╭──

-- ==== Sys2Proof/Machine/Handler.lean ====
section
/-! DEFINITION. The Link Port and the Command Handler (09): how a request is read and passed to its block,
the reply cache, the intake queue, the frame receiver and the outbound side. -/

namespace Sys2Proof.Machine

/-! ### Requests as their blocks take them (09 R167 step 4, 11 section 11.5)

Each takes the payload bytes after their length has been judged. A parameter out of range is refused
with BAD_VALUE (11 R192). -/

/-- The reply to a request with a parameter out of range. -/
def State.badValue (s : State) : State × ReplyBody := (s, .status .badValue)

/-- 09 R174. -/
def State.handlePing (data : List Byte) (s : State) : State × ReplyBody := (s, .pong data)

/-- 09 R175: while the store is WRITING or WIPING, SAVING; otherwise OK, and no further request is
taken until the soft reset. -/
def State.handleRestart (s : State) : State × ReplyBody :=
  match s.store.op with
  | .idle => ({ s with link := { s.link with handler := .restarting } }, .restarting)
  | .writing .. | .wiping .. => (s, .status .saving)

/-- 09 R176. -/
def State.handleSet (payload : List Byte) (s : State) : State × ReplyBody :=
  match payload with
  | [id, b0, b1, b2, b3] => s.setSetting id (word32 b0 b1 b2 b3)
  | _ => s.badValue

/-- 09 R176. -/
def State.handleGet (payload : List Byte) (s : State) : State × ReplyBody :=
  match payload with
  | [id] => s.getSetting id
  | _ => s.badValue

/-- 01 R9. -/
def State.handleOpen (payload : List Byte) (s : State) : State × ReplyBody :=
  match payload with
  | [slot, mode] =>
    match slotOf slot, modeOf mode with
    | some t, some m => s.tplOpen t m
    | _, _ => s.badValue
  | _ => s.badValue

/-- 01 R11, R12. -/
def State.handlePut (payload : List Byte) (s : State) : State × ReplyBody :=
  match payload with
  | part :: data => s.tplPut (partOf part data)
  | [] => s.badValue

/-- 01 R19. -/
def State.handleErase (payload : List Byte) (s : State) : State × ReplyBody :=
  match payload with
  | [slot] =>
    match slotOf slot with
    | some t => s.tplErase t
    | none => s.badValue
  | _ => s.badValue

/-- 01 R20: the ranges are checked first, so that a TPL_READ out of range is answered BAD_VALUE whatever the
slot and the draft are (assumption log entry 33, DEDUCED). -/
def State.handleRead (payload : List Byte) (s : State) : State × ReplyBody :=
  match payload with
  | [slot, copy, part, n] =>
    match slotOf slot, readPartOf part n with
    | some t, some p =>
      match copy.toNat with
      | 0 => s.readStored t p
      | 1 => s.readDraft t p
      | _ => s.badValue
    | _, _ => s.badValue
  | _ => s.badValue

/-- 04 R60. -/
def State.handleSend (payload : List Byte) (s : State) : State × ReplyBody :=
  match payload with
  | template :: mode :: count :: mask :: cls :: report :: bytes =>
    match jobSpecOf template mode count mask cls report bytes with
    | some spec => s.send spec
    | none => s.badValue
  | _ => s.badValue

/-- 04 R68. -/
def State.handleRelease (payload : List Byte) (s : State) : State × ReplyBody :=
  match payload with
  | [id] => s.release id.toNat
  | _ => s.badValue

/-- 04 R69. -/
def State.handleCancel (payload : List Byte) (s : State) : State × ReplyBody :=
  match payload with
  | [id] => s.cancel id.toNat
  | _ => s.badValue

/-- 05 R96, R97. -/
def State.handleStop (s : State) : State × ReplyBody := (s.stopEngine, .status .ok)

/-- 05 R99. -/
def State.handleResume (s : State) : State × ReplyBody :=
  match s.engine.state with
  | .stopped => (s.resumeEngine, .status .ok)
  | .idle | .emitting | .spacing => (s, .status .notStopped)

/-- 06 R111. -/
def State.handleBind (payload : List Byte) (s : State) : State × ReplyBody :=
  match payload with
  | key :: template :: mode :: count :: mask :: cls :: report :: bytes =>
    match keyOf key, jobSpecOf template mode count mask cls report bytes with
    | some k, some spec => s.bindKey k spec
    | _, _ => s.badValue
  | _ => s.badValue

/-- 06 R112. -/
def State.handleUnbind (payload : List Byte) (s : State) : State × ReplyBody :=
  match payload with
  | [key] =>
    match keyOf key with
    | some k => s.unbindKey k
    | none => s.badValue
  | _ => s.badValue

/-- 08 R157. -/
def State.handleLearnArm (payload : List Byte) (s : State) : State × ReplyBody :=
  match payload with
  | [timeout] => s.learnArm timeout.toNat
  | _ => s.badValue

/-- 08 R159. -/
def State.handleLearnRead (payload : List Byte) (s : State) : State × ReplyBody :=
  match payload with
  | [offset] => s.learnRead offset.toNat
  | _ => s.badValue

/-- 09 R167 step 4: the request is passed to the block that owns it. -/
def State.dispatch (k : RequestKind) (payload : List Byte) (s : State) : State × ReplyBody :=
  match k with
  | .ping => s.handlePing payload
  | .restart => s.handleRestart
  | .set => s.handleSet payload
  | .get => s.handleGet payload
  | .save => s.save
  | .wipe => s.wipe
  | .storeStatus => (s, .snapshot s.storeStatus)
  | .tplOpen => s.handleOpen payload
  | .tplPut => s.handlePut payload
  | .tplCommit => s.tplCommit
  | .tplAbort => s.tplAbort
  | .tplErase => s.handleErase payload
  | .tplRead => s.handleRead payload
  | .tplStatus => (s, .snapshot s.tplStatus)
  | .send => s.handleSend payload
  | .release => s.handleRelease payload
  | .cancel => s.handleCancel payload
  | .flush => s.flush
  | .stop => s.handleStop
  | .resume => s.handleResume
  | .queueStatus => (s, .snapshot s.queueStatus)
  | .bind => s.handleBind payload
  | .unbind => s.handleUnbind payload
  | .keyStatus => (s, .snapshot s.keyStatus)
  | .learnArm => s.handleLearnArm payload
  | .learnCancel => s.learnCancel
  | .learnRead => s.handleLearnRead payload
  | .rxStatus => (s, .snapshot s.rxStatus)

/-- 09 R167 steps 2 to 4: the kind and the length are judged, and the request is carried out. -/
def State.carryOut (r : Request) (s : State) : State × ReplyBody :=
  match RequestKind.ofByte r.kind with
  | none => (s, .status .unknownKind)
  | some k =>
    if k.lengthOk r.payload then s.dispatch k r.payload else (s, .status .badLength)

/-! ### The reply and the reply cache (09 R167 step 5, R168) -/

/-- 09 R162, R167 step 5: the reply to a request. -/
def Request.reply (r : Request) (body : ReplyBody) (resent ofEntry : Bool) : Reply where
  kind := r.kind + 0x80#8
  tag := r.tag
  body := body
  resent := resent
  ofEntry := ofEntry

/-- A reply enters the reply buffer (09 R167 step 5, R172). -/
def Link.addReply (r : Reply) (l : Link) : Link :=
  Link.startNext { l with replies := l.replies ++ [r] }

/-- 09 R168: the replies in the buffer belong to no entry any more. -/
def Link.disown (l : Link) : Link :=
  { l with replies := l.replies.map fun r => { r with ofEntry := false } }

/-- 09 R168: the cache entry is replaced by a request and its reply, with its window open and no
closing moment. -/
def Link.fillCache (r : Request) (body : ReplyBody) (l : Link) : Link :=
  { l.disown with cache := some { request := r, reply := body, closing := .stopped } }

/-- 09 R167 step 5, R168: the handler's reply; a RESTART leaves the cache as it is, whatever its reply
(assumption log entry 25, DEDUCED). -/
def Link.answer (r : Request) (body : ReplyBody) (l : Link) : Link :=
  if r.kind = RequestKind.restart.code then l.addReply (r.reply body false false)
  else (l.fillCache r body).addReply (r.reply body false true)

/-- 09 R168: whether the window of an entry is open. -/
def CacheEntry.isOpen (e : CacheEntry) (now : Nat) : Bool :=
  match e.closing with
  | .running due => decide (now ≤ due)
  | .stopped | .paused _ => true

/-- 09 R168: a hit: the entry's request is this one, byte for byte, and its window is open. -/
def Link.hit (r : Request) (now : Nat) (l : Link) : Option CacheEntry :=
  match l.cache with
  | some e => if e.request = r ∧ e.isOpen now then some e else none
  | none => none

/-- 09 R168: on a hit a copy of the cached reply, RESENT, enters the reply buffer; while it waits no
closing moment is set. -/
def Link.resend (e : CacheEntry) (l : Link) : Link :=
  Link.addReply (e.request.reply e.reply true true)
    { l with cache := some { e with closing := .stopped } }

/-- 09 R167 step 5: the handler forms the reply that the block has returned. -/
def formReply (r : Request) (p : State × ReplyBody) : State :=
  { p.1 with link := p.1.link.answer r p.2 }

/-- 09 R167: the Command Handler handles a request that it has taken. -/
def State.handle (r : Request) (s : State) : State :=
  match s.link.hit r s.now with
  | some e => { s with link := s.link.resend e }
  | none => formReply r (s.carryOut r)

/-- 09 R167: the handler takes the frame at the head of the intake queue when it is idle and the reply
buffer holds fewer than 2 replies. -/
def State.takeRequest (s : State) : State :=
  match s.link.intake with
  | [] => s
  | r :: rest =>
    if s.link.handler = .idle ∧ s.link.replies.length < Config.replyRoom then
      State.handle r { s with link := { s.link with intake := rest } }
    else s

/-- 09 R167: the handler takes requests as long as it may; the intake queue holds at most 3. -/
def State.takeRequests (s : State) : State := s.takeRequest.takeRequest.takeRequest

/-! ### The frame receiver (09 section 9.2) -/

/-- 09 R166: a complete frame is judged; a good request enters the intake queue. -/
def State.judge (kind tag : Byte) (payload : List Byte) (check : Byte) (s : State) : State :=
  if check ≠ frameCheck kind tag payload then s.post (.linkFault .badCheck)
  else if !isRequest kind then s.post (.linkFault (.badKind kind tag))
  else if Config.intakeRoom ≤ s.link.intake.length then s.post (.linkFault (.intakeFull kind tag))
  else
    State.takeRequests
      { s with link := { s.link with intake := s.link.intake ++ [⟨kind, tag, payload⟩] } }

/-- 09 R164: the receiver returns to HUNT, and the inter-byte timer stops. -/
def State.toHunt (s : State) : State :=
  { s with link := { s.link with receiver := .hunt, interByte := .stopped } }

/-- 09 R164: the receiver waits for a further byte of the frame; the inter-byte timer starts anew. -/
def State.awaitByte (h : HuntState) (s : State) : State :=
  { s with
    link :=
      { s.link with receiver := h, interByte := .running (s.now + Config.interByteDue) } }

/-- 09 R164: a character acts on the frame receiver. -/
def State.character (b : Byte) (s : State) : State :=
  match s.link.receiver with
  | .hunt => if b = Config.startByte then s.awaitByte .length else s
  | .length => if Config.maxPayload < b.toNat then s.toHunt else s.awaitByte (.kind b.toNat)
  | .kind len => s.awaitByte (.tag len b)
  | .tag len kind =>
    if len = 0 then s.awaitByte (.check kind b []) else s.awaitByte (.payload len kind b [])
  | .payload len kind tag got =>
    if got.length + 1 < len then s.awaitByte (.payload len kind tag (got ++ [b]))
    else s.awaitByte (.check kind tag (got ++ [b]))
  | .check kind tag payload => s.toHunt.judge kind tag payload b

/-- 09 R165: the number of bytes of the partly received frame, the start byte included. -/
def HuntState.received : HuntState → Nat
  | .hunt => 0
  | .length => 1
  | .kind _ => 2
  | .tag _ _ => 3
  | .payload _ _ _ got => 4 + got.length
  | .check _ _ bytes => 4 + bytes.length

/-- 09 R165: the partly received frame is abandoned, with LINK_FAULT TRUNCATED unless it was a lone
start byte. -/
def State.abandonFrame (s : State) : State :=
  match s.link.receiver with
  | .hunt => s
  | .length => s.toHunt
  | .kind _ | .tag .. | .payload .. | .check .. =>
    s.toHunt.post (.linkFault (.truncated s.link.receiver.received))

/-- 09 R165: the inter-byte timer falls due. -/
def State.interByteExpires (s : State) : State :=
  if s.link.interByte.isDue s.now then s.abandonFrame else s

/-- 09 R161, R164, R165, R177, 10 R191: a character has ended on RXD whose start bit fell `startAgo`
µs ago. With its stop bit low it is discarded; one that began before the part listened is lost; one
that began after the inter-byte timer fell due is taken in HUNT. -/
def State.takeCharacter (b : Byte) (startAgo : Nat) (stopHigh : Bool) (s : State) : State :=
  if !stopHigh ∨ s.now < s.link.listenFrom + startAgo then s
  else if s.link.interByte.isDue (s.now - startAgo) then s.abandonFrame.character b
  else s.character b

/-- 10 R189: the doze delay timer stops: the part was not quiet. -/
def State.stopDelay (s : State) : State := { s with doze := { s.doze with delay := .stopped } }

/-- 09 R166: a whole link frame has been received. A frame of more than 60 payload bytes was abandoned
at its length byte (R164). The part was not quiet while the frame came in (10 R189). A frame that characters
have partly delivered is dropped without a notice, and the inter-byte timer stops, even when it is
overdue (assumption log entry 32, DESIGN CHOICE). -/
def State.receiveFrame (kind tag : Byte) (payload : List Byte) (check : Byte) (s : State) : State :=
  if Config.maxPayload < payload.length then s.toHunt.stopDelay
  else s.toHunt.stopDelay.judge kind tag payload check

/-- 09 R166, R167: the frame of a request has been received whole and with a good check byte
(assumption log entry 4, DESIGN CHOICE). -/
def State.receiveRequest (kind tag : Byte) (payload : List Byte) (s : State) : State :=
  s.receiveFrame kind tag payload (frameCheck kind tag payload)

/-! ### The outbound side (09 R168, R172, R175) -/

/-- 09 R168: the reply to the entry's request, or a copy of it, has been sent: the closing moment is
set, unless another copy waits. -/
def Link.setClosing (r : Reply) (rest : List Reply) (now : Nat) (l : Link) : Link :=
  if r.ofEntry ∧ ¬ rest.any Reply.ofEntry then
    { l with
      cache := l.cache.map fun e => { e with closing := .running (now + Config.cacheWindow) } }
  else l

/-- 09 R172: the reply at the front has been sent. -/
def Link.replySent (r : Reply) (rest : List Reply) (now : Nat) (l : Link) : Link :=
  Link.startNext { l.setClosing r rest now with replies := rest, sending := none }

/-- 09 R170, R171: the notice at the front has been sent. -/
def Link.noticeSent (rest : List Notice) (l : Link) : Link :=
  Link.startNext { l with notices := rest, sending := none, seq := l.seq + 1#8 }

/-- 09 R172, R175: the frame being sent has ended. After the OK of a RESTART the soft reset is taken, with
the BAUD strap as it is found (R161); after any other frame the next one starts, and the handler takes
what it now may. -/
def State.outboundEnds (strap : Bool) (s : State) : State :=
  match s.link.sending, s.link.replies, s.link.notices with
  | some .reply, r :: rest, _ =>
    if r.body = .restarting then s.softReset strap
    else { s with link := s.link.replySent r rest s.now }.takeRequests
  | some (.notice _ _), _, _ :: rest => { s with link := s.link.noticeSent rest }.takeRequests
  | _, _, _ => s

/-- 09 R168: the closing moment falls due, and the entry is removed. -/
def State.windowCloses (s : State) : State :=
  match s.link.cache with
  | some e => if e.closing.isDue s.now then { s with link := { s.link with cache := none } } else s
  | none => s

end Sys2Proof.Machine
end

╰──

• [Task goal]
Return every line of the listing above where "strap" appears.

• [Result of this exercise]
the BAUD strap as it is found (R161); after any other frame the next one starts, and the handler takes
def State.outboundEnds (strap : Bool) (s : State) : State :=
    if r.body = .restarting then s.softReset strap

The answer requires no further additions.